Records follow. Select each line holding "erase".

DATASET RECORDS START

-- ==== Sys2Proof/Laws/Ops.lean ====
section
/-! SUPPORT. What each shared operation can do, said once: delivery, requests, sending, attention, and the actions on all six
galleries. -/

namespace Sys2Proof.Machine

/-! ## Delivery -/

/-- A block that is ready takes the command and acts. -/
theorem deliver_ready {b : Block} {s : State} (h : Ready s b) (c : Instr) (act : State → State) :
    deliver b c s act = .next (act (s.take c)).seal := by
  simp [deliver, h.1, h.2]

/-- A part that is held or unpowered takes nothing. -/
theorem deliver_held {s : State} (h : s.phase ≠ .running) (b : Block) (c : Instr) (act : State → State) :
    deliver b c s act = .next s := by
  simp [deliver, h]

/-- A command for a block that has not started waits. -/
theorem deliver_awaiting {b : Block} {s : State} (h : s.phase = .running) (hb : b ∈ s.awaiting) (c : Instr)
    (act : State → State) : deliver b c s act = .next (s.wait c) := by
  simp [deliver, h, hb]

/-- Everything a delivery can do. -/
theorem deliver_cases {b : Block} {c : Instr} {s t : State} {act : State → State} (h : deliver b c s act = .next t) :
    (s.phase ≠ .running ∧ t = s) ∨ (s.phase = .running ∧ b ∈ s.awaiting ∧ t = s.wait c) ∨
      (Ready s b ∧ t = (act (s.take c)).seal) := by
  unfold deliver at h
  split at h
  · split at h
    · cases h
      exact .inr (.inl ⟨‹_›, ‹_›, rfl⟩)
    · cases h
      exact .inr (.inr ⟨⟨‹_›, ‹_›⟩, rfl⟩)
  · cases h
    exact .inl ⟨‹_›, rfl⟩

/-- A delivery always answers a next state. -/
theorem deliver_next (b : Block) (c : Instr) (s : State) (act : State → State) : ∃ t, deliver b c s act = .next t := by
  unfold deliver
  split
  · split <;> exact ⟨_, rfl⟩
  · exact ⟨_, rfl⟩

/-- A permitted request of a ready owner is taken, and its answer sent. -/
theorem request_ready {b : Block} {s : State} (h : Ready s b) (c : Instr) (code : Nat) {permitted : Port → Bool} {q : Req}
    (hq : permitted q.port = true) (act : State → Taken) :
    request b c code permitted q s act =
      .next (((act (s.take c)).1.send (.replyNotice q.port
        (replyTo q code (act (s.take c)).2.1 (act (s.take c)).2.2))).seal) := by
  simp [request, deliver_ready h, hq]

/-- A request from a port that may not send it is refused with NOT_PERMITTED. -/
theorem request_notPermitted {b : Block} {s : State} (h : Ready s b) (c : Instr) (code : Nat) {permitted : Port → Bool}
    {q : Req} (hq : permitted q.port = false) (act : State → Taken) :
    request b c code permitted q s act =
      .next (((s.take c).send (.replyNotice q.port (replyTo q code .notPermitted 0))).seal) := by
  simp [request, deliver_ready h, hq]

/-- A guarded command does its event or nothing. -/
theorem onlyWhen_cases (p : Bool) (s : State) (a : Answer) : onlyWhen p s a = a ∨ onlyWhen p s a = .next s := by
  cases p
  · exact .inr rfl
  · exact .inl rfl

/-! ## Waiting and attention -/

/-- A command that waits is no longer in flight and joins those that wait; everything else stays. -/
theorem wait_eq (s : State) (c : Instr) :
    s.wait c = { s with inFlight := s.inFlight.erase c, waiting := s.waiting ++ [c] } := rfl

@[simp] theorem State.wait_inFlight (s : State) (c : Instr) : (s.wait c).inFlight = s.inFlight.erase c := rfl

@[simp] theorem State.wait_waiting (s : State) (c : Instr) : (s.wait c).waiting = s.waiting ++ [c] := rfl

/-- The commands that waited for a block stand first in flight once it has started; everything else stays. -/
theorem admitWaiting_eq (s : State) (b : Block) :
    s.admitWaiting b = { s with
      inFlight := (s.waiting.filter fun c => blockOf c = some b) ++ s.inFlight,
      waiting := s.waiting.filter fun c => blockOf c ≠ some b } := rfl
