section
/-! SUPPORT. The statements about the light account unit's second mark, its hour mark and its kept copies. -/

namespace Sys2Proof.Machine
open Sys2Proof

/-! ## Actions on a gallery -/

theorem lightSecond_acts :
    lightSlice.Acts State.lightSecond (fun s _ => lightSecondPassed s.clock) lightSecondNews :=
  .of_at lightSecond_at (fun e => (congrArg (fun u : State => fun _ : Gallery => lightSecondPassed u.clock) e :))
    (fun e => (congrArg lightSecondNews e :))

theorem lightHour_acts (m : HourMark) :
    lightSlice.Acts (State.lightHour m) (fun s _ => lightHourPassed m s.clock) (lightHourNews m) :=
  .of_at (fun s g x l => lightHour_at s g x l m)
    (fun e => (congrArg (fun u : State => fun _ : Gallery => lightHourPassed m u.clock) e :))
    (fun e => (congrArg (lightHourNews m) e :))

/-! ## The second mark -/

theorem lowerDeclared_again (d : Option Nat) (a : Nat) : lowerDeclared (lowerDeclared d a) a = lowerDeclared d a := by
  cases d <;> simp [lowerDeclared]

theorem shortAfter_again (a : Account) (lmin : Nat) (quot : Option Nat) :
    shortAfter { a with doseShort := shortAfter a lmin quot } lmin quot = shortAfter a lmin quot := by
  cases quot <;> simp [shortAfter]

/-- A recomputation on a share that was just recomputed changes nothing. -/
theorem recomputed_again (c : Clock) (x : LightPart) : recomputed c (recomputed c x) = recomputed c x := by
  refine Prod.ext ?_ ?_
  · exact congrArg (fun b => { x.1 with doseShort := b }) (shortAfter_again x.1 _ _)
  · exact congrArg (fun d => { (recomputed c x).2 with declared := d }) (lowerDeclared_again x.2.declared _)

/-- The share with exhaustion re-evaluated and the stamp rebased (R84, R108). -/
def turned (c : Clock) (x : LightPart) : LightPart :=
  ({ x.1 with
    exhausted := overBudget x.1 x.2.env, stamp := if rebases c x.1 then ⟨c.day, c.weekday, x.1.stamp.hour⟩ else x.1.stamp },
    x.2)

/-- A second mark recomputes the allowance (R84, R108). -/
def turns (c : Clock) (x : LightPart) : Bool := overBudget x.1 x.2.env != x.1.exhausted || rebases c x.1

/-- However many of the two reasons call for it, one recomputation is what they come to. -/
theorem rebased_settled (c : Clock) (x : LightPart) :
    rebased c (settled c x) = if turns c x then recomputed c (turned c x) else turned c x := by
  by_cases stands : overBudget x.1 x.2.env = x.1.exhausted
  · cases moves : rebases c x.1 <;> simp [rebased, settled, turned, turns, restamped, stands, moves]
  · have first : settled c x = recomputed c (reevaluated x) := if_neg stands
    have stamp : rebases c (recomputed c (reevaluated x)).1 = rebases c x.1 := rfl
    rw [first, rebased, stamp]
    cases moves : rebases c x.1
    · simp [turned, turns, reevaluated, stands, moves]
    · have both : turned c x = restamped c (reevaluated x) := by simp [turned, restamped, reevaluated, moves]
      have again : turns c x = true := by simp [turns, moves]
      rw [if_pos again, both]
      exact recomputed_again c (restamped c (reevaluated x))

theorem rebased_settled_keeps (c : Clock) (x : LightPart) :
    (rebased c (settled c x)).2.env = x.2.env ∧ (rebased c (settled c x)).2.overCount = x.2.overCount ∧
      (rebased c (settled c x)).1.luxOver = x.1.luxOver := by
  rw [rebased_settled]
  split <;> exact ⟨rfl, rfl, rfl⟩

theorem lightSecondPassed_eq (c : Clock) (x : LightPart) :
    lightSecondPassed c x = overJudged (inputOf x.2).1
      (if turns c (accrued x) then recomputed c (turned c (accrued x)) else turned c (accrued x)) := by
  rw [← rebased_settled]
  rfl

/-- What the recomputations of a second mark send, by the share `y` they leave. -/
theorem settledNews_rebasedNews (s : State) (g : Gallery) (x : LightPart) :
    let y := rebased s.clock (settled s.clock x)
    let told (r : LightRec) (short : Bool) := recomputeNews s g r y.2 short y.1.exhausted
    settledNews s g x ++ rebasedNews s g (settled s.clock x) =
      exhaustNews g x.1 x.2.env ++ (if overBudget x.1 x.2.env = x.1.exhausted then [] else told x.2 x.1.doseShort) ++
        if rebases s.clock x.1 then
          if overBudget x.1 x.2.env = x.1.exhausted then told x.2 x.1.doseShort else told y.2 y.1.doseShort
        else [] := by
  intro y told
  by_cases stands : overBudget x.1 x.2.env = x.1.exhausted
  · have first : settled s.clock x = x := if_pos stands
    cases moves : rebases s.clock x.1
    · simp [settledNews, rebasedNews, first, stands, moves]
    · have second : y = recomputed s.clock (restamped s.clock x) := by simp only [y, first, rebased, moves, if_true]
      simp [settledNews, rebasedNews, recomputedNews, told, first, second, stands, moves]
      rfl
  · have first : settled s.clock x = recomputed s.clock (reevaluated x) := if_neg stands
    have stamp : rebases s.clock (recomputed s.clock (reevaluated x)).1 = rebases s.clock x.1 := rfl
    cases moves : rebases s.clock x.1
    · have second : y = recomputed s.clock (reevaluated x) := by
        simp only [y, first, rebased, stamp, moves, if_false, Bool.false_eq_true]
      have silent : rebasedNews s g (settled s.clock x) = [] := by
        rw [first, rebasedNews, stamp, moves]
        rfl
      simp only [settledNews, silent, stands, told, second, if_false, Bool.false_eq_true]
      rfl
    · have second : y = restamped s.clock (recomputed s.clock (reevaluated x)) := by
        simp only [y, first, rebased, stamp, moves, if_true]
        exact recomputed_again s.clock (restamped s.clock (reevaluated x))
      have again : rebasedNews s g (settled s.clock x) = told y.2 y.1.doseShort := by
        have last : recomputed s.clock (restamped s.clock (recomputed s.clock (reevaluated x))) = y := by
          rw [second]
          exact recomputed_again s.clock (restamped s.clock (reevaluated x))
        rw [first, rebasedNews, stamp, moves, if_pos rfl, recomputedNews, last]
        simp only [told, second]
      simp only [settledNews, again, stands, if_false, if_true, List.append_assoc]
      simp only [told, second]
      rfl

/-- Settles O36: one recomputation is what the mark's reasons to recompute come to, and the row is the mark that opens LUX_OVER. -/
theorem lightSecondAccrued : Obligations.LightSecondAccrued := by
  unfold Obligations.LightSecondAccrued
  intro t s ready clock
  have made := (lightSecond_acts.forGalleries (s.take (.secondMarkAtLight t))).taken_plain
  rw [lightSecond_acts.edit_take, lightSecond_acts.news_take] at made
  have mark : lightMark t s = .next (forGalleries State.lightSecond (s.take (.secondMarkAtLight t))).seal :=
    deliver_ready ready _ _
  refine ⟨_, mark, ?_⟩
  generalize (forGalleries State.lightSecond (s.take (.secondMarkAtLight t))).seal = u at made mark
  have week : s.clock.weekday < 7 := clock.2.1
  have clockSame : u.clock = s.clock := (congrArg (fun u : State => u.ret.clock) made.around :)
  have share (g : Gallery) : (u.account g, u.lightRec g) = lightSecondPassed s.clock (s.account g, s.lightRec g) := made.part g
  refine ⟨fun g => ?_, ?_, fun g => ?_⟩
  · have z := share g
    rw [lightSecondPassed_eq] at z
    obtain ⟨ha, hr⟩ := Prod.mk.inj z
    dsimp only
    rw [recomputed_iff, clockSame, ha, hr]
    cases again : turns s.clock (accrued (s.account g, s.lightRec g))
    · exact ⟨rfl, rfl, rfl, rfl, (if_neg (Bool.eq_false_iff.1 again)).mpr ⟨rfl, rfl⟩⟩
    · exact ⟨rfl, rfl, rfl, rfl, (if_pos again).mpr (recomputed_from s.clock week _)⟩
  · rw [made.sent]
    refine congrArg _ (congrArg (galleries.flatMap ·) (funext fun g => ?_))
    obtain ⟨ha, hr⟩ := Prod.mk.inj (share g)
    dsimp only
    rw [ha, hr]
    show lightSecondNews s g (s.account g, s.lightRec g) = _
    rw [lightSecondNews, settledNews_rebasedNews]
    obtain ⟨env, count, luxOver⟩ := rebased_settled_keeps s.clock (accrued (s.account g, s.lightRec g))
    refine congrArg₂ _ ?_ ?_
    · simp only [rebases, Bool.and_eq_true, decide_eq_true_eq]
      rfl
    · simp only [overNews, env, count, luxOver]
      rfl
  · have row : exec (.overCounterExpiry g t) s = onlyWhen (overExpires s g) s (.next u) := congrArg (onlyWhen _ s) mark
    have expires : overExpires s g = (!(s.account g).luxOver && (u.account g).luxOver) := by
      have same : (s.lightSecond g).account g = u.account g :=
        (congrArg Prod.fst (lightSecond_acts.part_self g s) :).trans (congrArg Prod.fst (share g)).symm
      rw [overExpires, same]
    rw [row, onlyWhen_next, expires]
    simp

DATASET RECORDS END

> _RESULT OF THE TASK_
    s.wait c = { s with inFlight := s.inFlight.erase c, waiting := s.waiting ++ [c] } := rfl
@[simp] theorem State.wait_inFlight (s : State) (c : Instr) : (s.wait c).inFlight = s.inFlight.erase c := rfl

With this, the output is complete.